WHAT YOU HAVE TO DO:
Two lines in the data below mark the range: the one with "else if !lengthOk l f then 4" and the one with "(R373, R392). -/". Return both, along with every line between them, exactly.

SUPPLIED ENTRIES:
-- ==== Sys2Proof/Decode.lean ====
section
/-! DEFINITION. The commands that a word of spec/opcode_table.json spells. No row of the table gives bits: a command packet carries its opcode and parameters in bytes, which `Machine.packetOf` reads, and every other row is an event. -/
namespace Sys2Proof

/-- The command that a word spells by the table's bits: none, since no row gives bits. (log 2: DESIGN CHOICE) -/
def decodeTableWord (_nbits _w : Nat) : Option Instr := none

end Sys2Proof
end

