-- ==== Sys2Proof/Machine/Mash.lean ====
section
/-! DEFINITION. The filter chain, recipes and reductions (chapter 06): the arithmetic of the stages, their resets and settling, coefficient banks and fades, reduction blocks, the mash budget, and the meanings of group 0x04. -/
namespace Sys2Proof.Machine

open Sys2Proof

/-! ## Channels and their sources -/

/-- Whether the hub forms data records: in RUN, RECONFIGURE, HOLDOVER and SHADOW, and in CALIBRATE entered from RUN (R71). -/
def State.running (s : State) : Bool := s.base.streaming && (s.base != .shadow || s.twin.lockstep)

/-- The pan of an analogue channel. -/
def panOf (ch : Nat) : Nat := ch / 8

/-- The AFE die of a pan. -/
def dieOf (p : Nat) : Nat := p / 16

/-- The pan of a number. -/
def State.pan (s : State) (p : Nat) : Pan := Tbl.get {} s.front.pans p

/-- Changes a pan. -/
def State.setPan (s : State) (p : Nat) (f : Pan → Pan) : State := { s with front := { s.front with pans := Tbl.modify {} s.front.pans p f } }

/-- The mash channel of a number. -/
def State.mchan (s : State) (ch : Nat) : MashChan := Tbl.get {} s.mash.chans ch

/-- Changes a mash channel. -/
def State.setMchan (s : State) (ch : Nat) (f : MashChan → MashChan) : State := { s with mash := { s.mash with chans := Tbl.modify {} s.mash.chans ch f } }

/-- The recipe of a number. -/
def State.recipe (s : State) (r : Nat) : Recipe := Tbl.get {} s.mash.recipes r

/-- Changes a recipe. -/
def State.setRecipe (s : State) (r : Nat) (f : Recipe → Recipe) : State := { s with mash := { s.mash with recipes := Tbl.modify {} s.mash.recipes r f } }

/-- Whether an AFE die is lost (R530). -/
def State.dieLost (s : State) (d : Nat) : Bool := s.front.afeLost.any (·.1 == d)

/-- The tap that feeds a virtual channel. -/
def State.tapOf (s : State) (ch : Nat) : Option Tap := (s.kiln.taps.find? (fun t => t.2.on && t.2.chan == ch)).map (·.2)

/-- The channels of the CH entries of a sequence table, within the pan. -/
def seqChannels (seq : List Byte) : List Nat := (seq.filter (fun b => b.toNat < 64)).map (fun b => b.toNat % 8)

/-- Whether a channel has a source now: a CH entry on a powered pan of a die in service, a configured feed channel, or a tap (STREAM_SET_ENABLE). -/
def State.hasSource (s : State) (ch : Nat) : Bool :=
  if ch < 256 then
    (s.pan (panOf ch)).power == .on && (seqChannels (s.pan (panOf ch)).seq).contains (ch % 8) && !s.dieLost (dieOf (panOf ch))
  else (s.feed.enabled && (Tbl.get {} s.feed.chans (ch - 256)).on) || (s.tapOf ch).isSome

/-- The input period of a channel in ns, on a grid and with a log2 divisor for analogue channels (R173). -/
def State.inPeriodOn (s : State) (g : Grid) (log2D ch : Nat) : Nat :=
  if ch < 256 then g.period * 2 ^ log2D
  else match s.tapOf ch with
    | some t => t.period
    | none => (Tbl.get {} s.feed.chans (ch - 256)).period

/-- The input period of a channel now. -/
def State.inPeriod (s : State) (ch : Nat) : Nat := s.inPeriodOn s.grid (s.pan (panOf ch)).log2D ch
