-- ==== Sys2Proof/Machine/Frames.lean ====
section
/-! DEFINITION. Frames that arrive (chapter 12): the checks of a receiver and its NAKs, violations, acknowledgements and replays, HELLO and the start of a link, addresses and routes, joining and leaving, and the fabric operations of group 0x09. -/
namespace Sys2Proof.Machine

open Sys2Proof

/-! ## Violations (R391 to R393) -/

/-- The link is held (R393): the port carries no frame; an attached child is lost at once (R394). -/
def State.holdLink (s : State) (p : Port) (n : Nat) : State :=
  let s := s.logFault 0x0035 (Port.code p) n 0
  let s := (s.linkState p 4 2).setLink p (fun l => { l with heard := false, waiting := l.waiting.filter (fun w => isSequenced w.frame) })
  match p with
  | .dn0 | .dn1 => s.detachChild p 4
  | _ => s

/-- More than V violations within 1 ms retrain the port; a third such retrain within 10 s holds the link (R393). -/
def State.judgeViolations (s : State) (p : Port) : State :=
  let l := s.link p
  let n := l.violations.length
  if n ≤ s.fabric.violations then s
  else
    let times := s.now :: l.retrains.filter (fun t => decide (s.now ≤ t + 10000000000))
    let s := (s.setLink p (fun l => { l with retrains := times, violations := [] })).countLink p 13
    if 3 ≤ times.length then s.holdLink p n else s.train p true

/-- A partner violation (R392): counted, logged at most once per port per second, and judged against V. -/
def State.violation (s : State) (p : Port) (reason streamId : Nat) : State :=
  let s := s.countLink p 7
  let s := if reason = 5 then s.countLink p 8 else s
  let s := if (s.link p).violLogAt.any (fun t => decide (s.now < t + 1000000000)) then s.withhold 0x0034
    else (s.setLink p (fun l => { l with violLogAt := some s.now })).logFault 0x0034 (Port.code p) reason streamId
  State.judgeViolations (s.setLink p (fun l => { l with violations := s.now :: l.violations.filter (fun t => decide (s.now ≤ t + 1000000)) })) p

/-! ## The checks of a receiver (R380, R391) -/

/-- Whether a frame's header is as the tables "Frame header" and "Frame types" give: a known type, reserved bits 0, a class that the type may have. -/
def headerOk (f : Frame) : Bool :=
  let c := frameClass f
  decide (f.flags.toNat < 16) && decide (f.target.toNat < 4096) && decide (f.source.toNat < 4096) && f.reserved == 0 &&
    (match f.type.toNat with
     | 1 => true
     | 2 | 3 | 4 | 5 | 7 | 8 | 10 => c == 1
     | 6 => c == 2 || c == 3
     | 9 => c == 3
     | _ => false)

/-- The payload length that a type fixes. -/
def fixedLength (type : Nat) : Option Nat :=
  match type with
  | 2 => some 0 | 3 => some 4 | 4 => some 16 | 5 => some 48 | 6 => some 8 | 7 => some 24 | 8 => some 24 | 9 => some 16 | 10 => some 4 | _ => none

/-- Whether a frame's length is within the link's limit, as received, and as its type has it. -/
def lengthOk (l : Link) (f : Frame) : Bool :=
  decide (f.payloadLength.toNat ≤ l.limit) && f.payloadLength.toNat == f.payload.length
    && (match fixedLength f.type.toNat with | some n => f.payload.length == n | none => true)

/-- Whether FIRST and LAST come in order, and the record stays within 32 KiB (R372). -/
def fragmentOk (l : Link) (f : Frame) : Bool :=
  match l.frags.lookup (frameClass f) with
  | some (b, _) => !frameFirst f && decide (b.length + f.payload.length ≤ 32768)
  | none => frameFirst f && decide (f.payload.length ≤ 32768)

/-- Whether a frame is a broadcast EVENT frame. -/
def broadcastEvent (f : Frame) : Bool := f.type == 1 && frameClass f == 2 && f.target == 0xFFF

/-- The reason for which a receiver refuses an intact sequenced frame, in the order of the table "NAK reasons"; 0 for none. (log 73: DEDUCED) -/
def State.nakReason (s : State) (p : Port) (f : Frame) : Nat :=
  let l := s.link p
  let c := frameClass f
  let zero := s.initialGrant p c == 0
  if f.linkSeq.toNat ≠ l.rxNext then 2
  else if !headerOk f then 3
  else if !lengthOk l f then 4
  else if !zero && decide (ahead (Tbl.get 0 l.given c) (Tbl.get 0 l.taken c) < frameCost f) then 5
  else if zero || (c == 3 && p == .up) then 6
  else if f.type == 1 && !fragmentOk l f then 7
  else if l.old && (f.type == 6 || broadcastEvent f) then 8
  else 0

/-- The partial record of a class is discarded: its units of credit are given back, and it is counted (R373, R392). -/
def State.dropPartial (s : State) (p : Port) (c : Nat) : State :=
  match (s.link p).frags.lookup c with
  | none => s
  | some (_, u) => ((s.setLink p (fun l => { l with frags := Tbl.erase l.frags c })).giveBack (Port.code p) c u).countLink p 9

/-- A refused frame (R391, R392): with consumed = 1 the receiver goes past it, and a record it belonged to is discarded whole. -/
def State.refuseFrame (s : State) (p : Port) (f : Frame) (reason : Nat) : State :=
  let consumed := reason == 3 || reason == 4 || 6 ≤ reason
  let c := frameClass f
  let s := if consumed then s.setLink p (fun l => { l with rxNext := (l.rxNext + 1) % 65536, taken := Tbl.modify 0 l.taken c (fun v => (v + frameCost f) % 2 ^ 32) }) else s
  let record := f.type == 1 && (c == 2 || c == 3)
  let s := if consumed && f.type == 1 then s.dropPartial p c else s
  let s := if reason = 8 ∧ broadcastEvent f then s.countLink p 12 else s
  let s := s.sendNak p reason (if consumed then 1 else 0) f.linkSeq.toNat
  if reason = 1 ∨ reason = 2 then s
  else s.violation p reason (if record && frameFirst f && decide (8 ≤ f.payload.length) then u32 f.payload 4 else 0)

/-- Whether a port receives: its lanes carry blocks, or are idle in the other direction. -/
def State.receives (s : State) (p : Port) : Bool := (s.port p).state == 3 || (s.port p).state == 4

/-- A frame reaches a port: it is counted, and shows that the partner is awake, so that loss of signal counts again (R361). -/
def State.gotFrame (s : State) (p : Port) : State := (s.setPort p (fun x => { x with wakeAt := none, lanes := x.lanes.map (fun (e : Nat × Lane) => (e.1, { e.2 with idle := false })) })).countLink p 1

/-- Takes a sequenced frame of a type at the link (R380, R381, R391): answers whether it is accepted. A frame of another row's type is left to that row, and one of no known type is judged as a PAYLOAD frame is. A duplicate is acknowledged again. (log 72: DEDUCED) -/
def State.acceptFrame (s : State) (p : Port) (f : Frame) (type : Nat) : Bool × State :=
  if !s.receives p ∨ !s.linkUp p ∨ (f.type.toNat ≠ type ∧ (type ≠ 1 ∨ (2 ≤ f.type.toNat ∧ f.type.toNat ≤ 10))) then (false, s)
  else
    let s := s.gotFrame p
    if !f.intact then (false, (s.countLink p 2).refuseFrame p f 1)
    else
      let s := s.takeAck p f.ack.toNat
      if 32768 ≤ (f.linkSeq.toNat + 65536 - (s.link p).rxNext) % 65536 then (false, s.sendAck p)
      else match s.nakReason p f with
        | 0 =>
          let s := s.setLink p (fun l => { l with rxNext := (l.rxNext + 1) % 65536, taken := Tbl.modify 0 l.taken (frameClass f) (fun v => (v + frameCost f) % 2 ^ 32) })
          (true, s.sendAck p)
        | r => (false, s.refuseFrame p f r)

/-- Takes an unsequenced link frame: one that fails reason 1, 3 or 4 is discarded without a NAK and counted (R391). (log 73: DEDUCED) -/
def State.acceptLinkFrame (s : State) (p : Port) (f : Frame) (type : Nat) : Bool × State :=
  if !s.receives p then (false, s)
  else
    let s := s.gotFrame p
    if !f.intact then (false, s.countLink p 2)
    else if f.type.toNat ≠ type ∨ !headerOk f ∨ !lengthOk (s.link p) f then (false, s.violation p (if headerOk f then 4 else 3) 0)
    else (true, s)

TASK RESPONSE:
  else if !lengthOk l f then 4
  else if !zero && decide (ahead (Tbl.get 0 l.given c) (Tbl.get 0 l.taken c) < frameCost f) then 5
  else if zero || (c == 3 && p == .up) then 6
  else if f.type == 1 && !fragmentOk l f then 7
  else if l.old && (f.type == 6 || broadcastEvent f) then 8
  else 0

/-- The partial record of a class is discarded: its units of credit are given back, and it is counted (R373, R392). -/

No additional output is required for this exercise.